Answered By Ben Okopnik, Yann Vernier


From the chaos of creation
just the final form survives
-- The World Inside The Crystal, Steve Savitsky
We could have just posted the finished script in 2c tips. but there's juicy perl bits to learn from the crafting. Enjoy. -- Heather

(?) Hey Gang,

I was playing with my new scanner last night (under a legacy OS unfortunately) when I realized a shortcoming: I wanted all of the scanned pages to be in one PDF file, not in separate ones. Well, to that end, I threw together this quick and dirty Perl script to do just that.

The script assumes you have Ghostscript and pdf2ps installed. It takes two arguments: the name of the output file and a directory name that contains all of the PDFs (which have .pdf extensions) to be combined, e.g.

    ./combine-pdf.pl test.pdf test/

I'm sure you can point out many flaws with the script (like how I grab the command line arguments and clean up after myself), but that's why it's "quick and dirty". If/when I clean it up, I'll repost it.

See attached combine-pdf-faber1,pl.txt

(!) [Ben] If you don't mind, I'll toss in some ideas. :) See my version at the end.
#!/usr/bin/perl -w

use strict;
Good idea on both.
# n21pdf.pl: A quick and dirty little program to convert multiple PDFs
# to one PDF requires pdf2ps and Ghostscript
# written by Faber Fedor (faber@linuxnj.com) 2003-05-27

if (scalar(@ARGV) != 2 ) {
You don't need 'scalar'. Scalar behavior (which is defined by the comparison operator) would cause the list to return the number of its members, so "if ( @ARGV != 2 )" works fine.

(?) Okay. I was trying to get ptkdbi (my fave Perl debugger) to show me the scalar value of @ARGV and the only way was with scalar(). That's also what I found in the Perl Bookshelf.

(!) [Ben] This is the same as "$foo = @foo". $foo is going to contain the number of elements in @foo.
my $PDFFILE = shift ;
my $PDFDIR = shift;
You could also just do
my ( $PDFFILE, $PDFDIR ) = @ARGV;
Combining declaration and assignment is perfectly valid.
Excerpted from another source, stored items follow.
/-! ### The step -/

/-- A step runs the decoded operation: a command of a host agent, at every pace but for a `QRESET` that stays in flight,
and an event or lifecycle record, after the fetch has taken it from the inbox (30_encoding.md R60; 20_memory.md R46).
What comes before a command is that its host agent finishes its `QRESET` in flight, if any: its own program order
(20_memory.md R46; that a host agent has one at most is assumption 11, that finishing it makes its store and answers
`OK` in a block released meanwhile too is assumption 15, that a pace does nothing to the other commands is
assumption 16). -/
def Obligations.StepRunsTheDecodedOperation : Prop :=
  (∀ (s : State) (g : HostAgent) (w : Record) (pace : Pace) (i : Instr) (rest : List Stimulus),
    s.inbox = .command g w pace :: rest → decode w = .ok i → i.kind = .command →
    (i = .qreset → pace = .whole ∨ observable s = false) →
    step s = exec i (serveHost g (fetched rest s))) ∧
  (∀ (s : State) (g : HostAgent) (rest : List Stimulus),
    (inFlight g s = none → serveHost g (fetched rest s) = { s with inbox := rest, out := [], port := g }) ∧
    (inFlight g s = some .countLeft → serveHost g (fetched rest s) = { s with
      inbox := rest, port := g, out := [.response g ⟨.ok, .int 0⟩]
      q := { s.q with count := 0 }, hosts := (setInFlight g none s).hosts }) ∧
    (inFlight g s = some .illegalLeft → serveHost g (fetched rest s) = { s with
      inbox := rest, port := g, out := [.response g ⟨.ok, .int 0⟩]
      q := { s.q with illegal := 0 }, hosts := (setInFlight g none s).hosts })) ∧
  (∀ (s : State) (w : Record) (i : Instr) (rest : List Stimulus),
    s.inbox = .environment w :: rest → decode w = .ok i → i.kind ≠ .command → i.wf s.params = true →
    step s = exec i { s with inbox := rest, out := [] })

/-- No step, from any state whatever, changes a parameter (00_scope.md R7; the model carries them in the state,
assumption 3). -/
def Obligations.ParametersNeverChange : Prop :=
  ∀ s t : State, step s = .next t → t.params = s.params

/-- Every step keeps the invariant: every element in the range of its width, the phase byte, the order of the bounds,
admitted parameters, `EPS_DT > 0`, and the coherence of the lifecycle with the EdgeSource, the consumer and the commands
in flight (10_state.md R11 to R15, R25(c), R26, R28; 60_exceptions.md R168, R175). -/
def Obligations.EveryStepKeepsTheInvariant : Prop :=
  ∀ s t : State, s.Inv → step s = .next t → t.Inv

/-- The invariant holds at reset (10_state.md R33). The element values there are the model's choice, assumption 4. -/
def Obligations.ResetMeetsTheInvariant : Prop := State.reset.Inv

/-- `B.life` moves only along the transitions of 60_exceptions.md R175: construction out of `UNBUILT`, the consumer's
exit on `B.run = 0`, and release out of `STOPPED`. -/
def Obligations.LifecycleTransitions : Prop :=
  ∀ s t : State, step s = .next t →
    t.b.life = s.b.life ∨
    (s.b.life = .unbuilt ∧ t.b.life = .running ∧ ∃ (lvA lvB : Level) (w : Record) (rest : List Stimulus),
      s.inbox = .environment w :: rest ∧ decode w = .ok (.bconstruct false lvA lvB) ∧ lvA ≠ .fail ∧ lvB ≠ .fail) ∨
    (s.b.life = .unbuilt ∧ t.b.life = .failed ∧ ∃ (f : Bool) (lvA lvB : Level) (w : Record) (rest : List Stimulus),
      s.inbox = .environment w :: rest ∧ decode w = .ok (.bconstruct f lvA lvB) ∧
        (f = true ∨ lvA = .fail ∨ lvB = .fail)) ∨
    (s.b.life = .running ∧ t.b.life = .stopped ∧ s.b.run = false ∧ t.b.consumer = .gone) ∨
    (s.b.life = .stopped ∧ t.b.life = .released ∧ t.b.source = .released)

/-- Once the host has stopped a `RUNNING` block and the environment is silent, the consumer exits within eight steps,
whatever it was in the middle of (60_exceptions.md R176; 70_reset_and_hazards.md R211). That the block's own agents
take turns when no stimulus is left is the model's choice, assumption 8. -/
def Obligations.StoppedConsumerExits : Prop :=
  ∀ s : State, s.Inv → s.inbox = [] → s.b.life = .running → s.b.run = false →
    ∃ t : State, Host.Core.run Sys2Proof.core 8 s = .next t ∧ (t.b.life = .stopped ∨ t.b.life = .released)

/-- The only refusal is that of a value outside the order, by a `P` command with operands; no operation faults
(41_pid.md R122; 60_exceptions.md R170). -/
def Obligations.OnlyUnorderedValuesAreRefused : Prop :=
  (∀ (i : Instr) (s : State) (f : Fault), exec i s ≠ .fault f) ∧
  (∀ (i : Instr) (s : State) (r : Refusal), exec i s = .refused r →
    r = .unorderedNum ∧ numOperands i ≠ [] ∧ observable s = true)

/-- A step faults exactly on a trace word that stands for no event and no lifecycle stimulus. That such a word stops
the model is its own choice, assumption 9. -/
def Obligations.StepFaultsOnlyOnNoStimulus : Prop :=
  ∀ (s : State) (f : Fault), step s = .fault f ↔
    ∃ (w : Record) (rest : List Stimulus), s.inbox = .environment w :: rest ∧ stimulusOf s.params w = none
(?) Cute. I'll have to remember that.

(!) [Ben]
chomp($PDFDIR);
No need; the "\n" isn't part of @ARGV.
$PDFDIR = $PDFDIR . '/' if substr($PDFDIR, length($PDFDIR)-1) ne '/';
Yikes! You could just say "$PDFDIR .= '/'"; an extra slash doesn't hurt anything (part of the POSIX standard, as it turns out).

(?) I know, but I really don't like seeing "a_dir//a_file". I always expect it to fail (although it never does). :-)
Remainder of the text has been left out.